В ту страшную зиму тысяча девятьсот сорок второго года Валя заболел скарлатиной. Его увезли в инфекционное отделение.
Можно себе представить, что пережила я, когда няня, принимая от меня передачу, сказала:
– Плох он у тебя, девка! Гляди, не выживет… Я стала просить, умолять женщину пустить меня к сыну. Видно, это была добрая старуха, если она, вопреки больничным правилам, пустила меня к Вале.
Я вошла в палату. Тусклая лампочка висела высоко, под самым потолком. Дети уже спали. И Валя лежал с закрытыми глазами. Меня поразила бледность его лица, почти не отличавшегося от подушки.
– Валя, – чуть слышно сказала я.
Он открыл глаза. На мгновение лицо его порозовело, глаза засияли.
– Мама, ты никуда не уйдёшь? – прошептал он.
– Нет, Валя, я останусь с тобой…
Валя с облегчением вздохнул, снова закрыл глаза и прошептал:
– Мама! Дай мне горячую бутылку…
Только тут увидела я, что мальчик лежал под лёгким пикейным одеялом, между тем в палате было не более шести градусов тепла. Руки и ноги у Вали были совершенно ледяные. Как же должен был зябнуть ребёнок, если он всё время хранил в памяти тепло от горячей бутылки!

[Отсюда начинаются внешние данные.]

theorem LastMove.resetInv {s t : State} (h : LastMove s t) (hs : ResetInv s) : ResetInv t := by
  cases h with
  | none => exact hs
  | levels p =>
    intro hrst
    rw [setLevels_ports] at hrst
    rw [setLevels_of_rst hrst]
    exact resetCore_idem _
  | @op i t h =>
    intro hrst
    have hports : t.ports = s.ports := (exec_controlStep h).ports_eq
    obtain rfl | rfl | rfl := exec_of_rst h (hports ▸ hrst)
    · exact hs hrst
    · exact resetCore_idem s
    · exact advanceTo_resetInv _ hs hrst

/-! ## The invariant -/

theorem inv_iff {s : State} : Inv s ↔ DataInv s ∧ ControlInv s ∧ ResetInv s := by
  constructor
  · rintro ⟨hcfg, hshape, hq, hranges, htrig, hhold, hpart, hrst⟩
    exact ⟨⟨hcfg, hshape, hranges⟩, ⟨hq, htrig, hhold, hpart⟩, hrst⟩
  · rintro ⟨⟨hcfg, hshape, hranges⟩, ⟨hq, htrig, hhold, hpart⟩, hrst⟩
    exact ⟨hcfg, hshape, hq, hranges, htrig, hhold, hpart, hrst⟩

theorem LastMove.inv {s t : State} (h : LastMove s t) (hs : Inv s) : Inv t := by
  obtain ⟨hdata, hcontrol, hreset⟩ := inv_iff.mp hs
  exact inv_iff.mpr ⟨h.dataMoves.keep DataMove.dataInv hdata, h.controlInv hcontrol, h.resetInv hreset⟩

theorem EnvMove.inv {s t : State} (h : EnvMove s t) (hs : Inv s) : Inv t := by
  obtain ⟨hdata, hcontrol, hreset⟩ := inv_iff.mp hs
  exact inv_iff.mpr ⟨h.sameData.dataInv hdata, h.controlInv hcontrol, h.resetInv hreset⟩

theorem StepMoves.inv {s t : State} (h : StepMoves s t) (hs : Inv s) : Inv t := by
  obtain ⟨u, hu, hlast⟩ := h
  exact hlast.inv (envMoves_keep EnvMove.inv hu hs)

/-- The power-up state has the invariant: it is a state at the reset values, out of reset. -/
theorem powerUp_inv {c : Config} (hcfg : configError c = none) : Inv (State.powerUp c) := by
  obtain ⟨hzero, hzeros, hvolt, hfinite⟩ := resetValues_ranges c.histLen
  refine inv_iff.mpr ⟨?_, ?_, fun _ => rfl⟩
  · exact ⟨hcfg, ⟨List.length_replicate, rfl⟩, hzero, hzero, hzeros, hzero, hvolt, hfinite⟩
  · exact resetCore_controlInv (s := State.powerUp c) rfl

end Sys2Proof.Machine
end

section
/-! SUPPORT. The statements about the invariant (10_state.md). -/

namespace Sys2Proof.Proofs

open Sys2Proof.Machine Sys2Proof.Safety

/-- Settles O44: EWMA does not reverse an order and keeps 999.0. -/
theorem ewmaStaysInRange : Obligations.EwmaStaysInRange := by
  unfold Obligations.EwmaStaysInRange
  exact ⟨fun a x => ewmaNext_inDisplayRange, by decide +kernel, by decide +kernel⟩

/-- Settles O51: every register is at its reset value, which lies in its range. -/
theorem invariantHoldsAtPowerUp : Obligations.InvariantHoldsAtPowerUp := by
  unfold Obligations.InvariantHoldsAtPowerUp
  exact ⟨fun c => powerUp_inv, powerUp_inv (by decide)⟩

/-- Settles O52: each part of the invariant is kept by every move of a step. -/
theorem everyStepKeepsTheInvariant : Obligations.EveryStepKeepsTheInvariant := by
  unfold Obligations.EveryStepKeepsTheInvariant
  intro s t hs h
  exact (step_next h).2.inv hs

end Sys2Proof.Proofs
end

section
/-! SUPPORT. The notch outputs stay bounded (41_filter_cascade.md R128 to R130): the recursion without input shrinks
the energy by 0.9391, and inputs of the display range and nine roundings add less than that frees. -/

namespace Sys2Proof.Machine

open Relation Sys2Proof.Safety

/-! ## Values as rationals -/

/-- The value of a finite pattern. -/
def f32Rat (a : F32) : ℚ := f32Val a / 2 ^ 149

theorem abs_intCast_le_iff {x : Int} {n : Nat} : |(x : ℚ)| ≤ n ↔ x.natAbs ≤ n := by
  rw [← Int.cast_abs, Int.abs_eq_natAbs, Int.cast_natCast, Nat.cast_le]

theorem abs_intCast_lt_iff {x : Int} {n : Nat} : |(x : ℚ)| < n ↔ x.natAbs < n := by
  rw [← Int.cast_abs, Int.abs_eq_natAbs, Int.cast_natCast, Nat.cast_lt]

/-- Rounding an exact value below 2^19 in magnitude is off by at most 2^-5. -/
theorem RoundsTo.near {r : F32} {t : Int} {den : Nat} {x : ℚ} (h : RoundsTo r t den) (hd : 0 < den)
    (hx : (t : ℚ) = x * (2 ^ 149 * den)) (hlt : |x| < 2 ^ 19) :
    f32IsFinite r = true ∧ |f32Rat r - x| ≤ 1 / 32 := by
  have hden : (0 : ℚ) < den := by exact_mod_cast hd
  have hsmall : t.natAbs < 2 ^ 24 * 2 ^ 144 * den := by
    rw [← abs_intCast_lt_iff, hx, abs_mul, abs_of_pos (by positivity : (0 : ℚ) < 2 ^ 149 * den)]
    calc |x| * (2 ^ 149 * den) < 2 ^ 19 * (2 ^ 149 * den) := by gcongr
      _ = _ := by push_cast; ring
  obtain ⟨hfin, herr⟩ := h.error_le hd (by norm_num) hsmall
  refine ⟨hfin, ?_⟩
  rw [← abs_intCast_le_iff] at herr
  push_cast at herr
  rw [hx, show (f32Val r : ℚ) * den - x * (2 ^ 149 * den) = (f32Rat r - x) * (2 ^ 149 * den) by
    rw [f32Rat]; ring, abs_mul, abs_of_pos (by positivity : (0 : ℚ) < 2 ^ 149 * den)] at herr
  refine le_of_mul_le_mul_right (herr.trans_eq ?_) (by positivity : (0 : ℚ) < 2 ^ 149 * den)
  ring

theorem f32add_near {a b : F32} (ha : f32IsFinite a = true) (hb : f32IsFinite b = true)
    (hlt : |f32Rat a + f32Rat b| < 2 ^ 19) :
    f32IsFinite (f32add a b) = true ∧ |f32Rat (f32add a b) - (f32Rat a + f32Rat b)| ≤ 1 / 32 :=
  (f32add_roundsTo ha hb).near one_pos (by push_cast [f32Rat]; ring) hlt

theorem f32mul_near {a b : F32} (ha : f32IsFinite a = true) (hb : f32IsFinite b = true)
    (hlt : |f32Rat a * f32Rat b| < 2 ^ 19) :
    f32IsFinite (f32mul a b) = true ∧ |f32Rat (f32mul a b) - f32Rat a * f32Rat b| ≤ 1 / 32 :=
  (f32mul_roundsTo ha hb).near (by positivity) (by push_cast [f32Rat]; ring) hlt

theorem f32Rat_of_inDisplayRange {x : F32} (h : InDisplayRange x) : 0 ≤ f32Rat x ∧ f32Rat x ≤ 999 := by
  obtain ⟨hlow, hhigh⟩ := f32Val_of_inDisplayRange h
  have hlow : (0 : ℚ) ≤ f32Val x := by exact_mod_cast hlow
  have hhigh : (f32Val x : ℚ) ≤ 999 * 2 ^ 149 := by exact_mod_cast hhigh
  exact ⟨by rw [f32Rat]; positivity, by rw [f32Rat, div_le_iff₀ (by positivity)]; exact hhigh⟩

/-! ## One notch output -/

theorem notch_coefficients :
    (f32IsFinite nb0 = true ∧ f32Rat nb0 = 13159209 / 2 ^ 23)
      ∧ (f32IsFinite nb1 = true ∧ f32Rat nb1 = -15755484 / 2 ^ 24)
      ∧ (f32IsFinite na0 = true ∧ f32Rat na0 = 16265511 / 2 ^ 24)
      ∧ (f32IsFinite na1 = true ∧ f32Rat na1 = -13159209 / 2 ^ 23) := by
  have values : f32Val nb0 = 13159209 * 2 ^ 126 ∧ f32Val nb1 = -15755484 * 2 ^ 125 ∧ f32Val na0 = 16265511 * 2 ^ 125
      ∧ f32Val na1 = -13159209 * 2 ^ 126 := by decide +kernel
  obtain ⟨h0, h1, h2, h3⟩ := values
  simp only [f32Rat, h0, h1, h2, h3]
  refine ⟨⟨by decide, ?_⟩, ⟨by decide, ?_⟩, ⟨by decide, ?_⟩, ⟨by decide, ?_⟩⟩ <;> norm_num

С этой минуты началась моя борьба за жизнь Вали.
Связь с домом поддерживалась через Лиду. Она ежедневно после школы приходила к нам, принося бутылочку горячего молока. Трамвай в ту зиму стояли, и Лида шла пешком. Между тем от центра города, где мы жили, до больницы было километров семь. И нередко уже только в сумерках появлялась за окном её иззябшая фигурка в коротком не по росту пальтишке. Лида кричала мне через стекло:
– У нас, мама, все хорошо-о! Не беспокой ся! Как Валя? Постояв под окном, Лида спрыгивала с завалинки, махала на прощанье рукой и скрывалась в темноте. А я, прильнув к стеклу, старалась рассмотреть её фигурку и, прислушиваясь к вою разыгравшейся пурги, в смертельной тревоге думала: «Только бы она дошла до дому!»
Но вот настал день, когда можно было сказать, что Валя уже вне опасности. Пора было подумать о доме, о детях. Как-то они там? Не без труда мне удалось убедить Валю, что я должна оставить его.
Дома я застала всё в порядке, если не считать того, что неприкосновенного запаса продуктов не оказалось.
– Все, матушка Марья Васильевна, подобрали! Как есть все! – сказала мне старушка, приглядывавшая за детьми. – Не знаю, чем завтра и кормить ребят стала бы, кабы ты сама не пришла!
Я пригорюнилась. В самом деле, чем? Ведь продукты по карточкам за месяц вперёд получены. А Валю я чем буду кормить, когда возьму его из больницы? Ему после болезни нужно усиленное питание!
Донорство! Вот что могло спасти моего ребёнка. Знакомая медсестра давно предлагала мне пойти с нею на донорский пункт. Это обеспечивало продовольственную карточку первой категории. На следующий день я держала эту карточку в своих руках.
Наконец-то Валю можно было забрать домой. Мы с Лидой взяли санки и отправились за ним в больницу.
Был типичный для февраля день: морозный, солнечный, с крыш уже капало, а в тени прохватывало резким ветерком. Обратно мы всю дорогу бежали бегом, чтобы не простудить Валю, ведь он был ещё так слаб после болезни.
Дома я прежде всего хорошенько вымыла Валю, снятую с него одежду залила дезинфицирующим раствором, и только тогда Валя предстал перед братом и сёстрами.
Как мы радовались тому, что снова все вместе! Мы сидели за столом, празднично накрытом белой скатертью. На столе были любимые Валины пирожки с картошкой. Девочки подкладывали на тарелку Вали пирожки порумянее, беспокоились, не дует ли ему от балконной двери. – Мама! Может быть, Вале лучше пересесть на моё место? Мне приятно было наблюдать в детях эту сплочённость, близость, любовь, готовность пожертвовать всем для Вали (Юра подарил брату коллекцию марок, которой очень дорожил!), и я подумала: в самом деле, где ещё, как не в семье, ребёнок учится любить и сопереживать?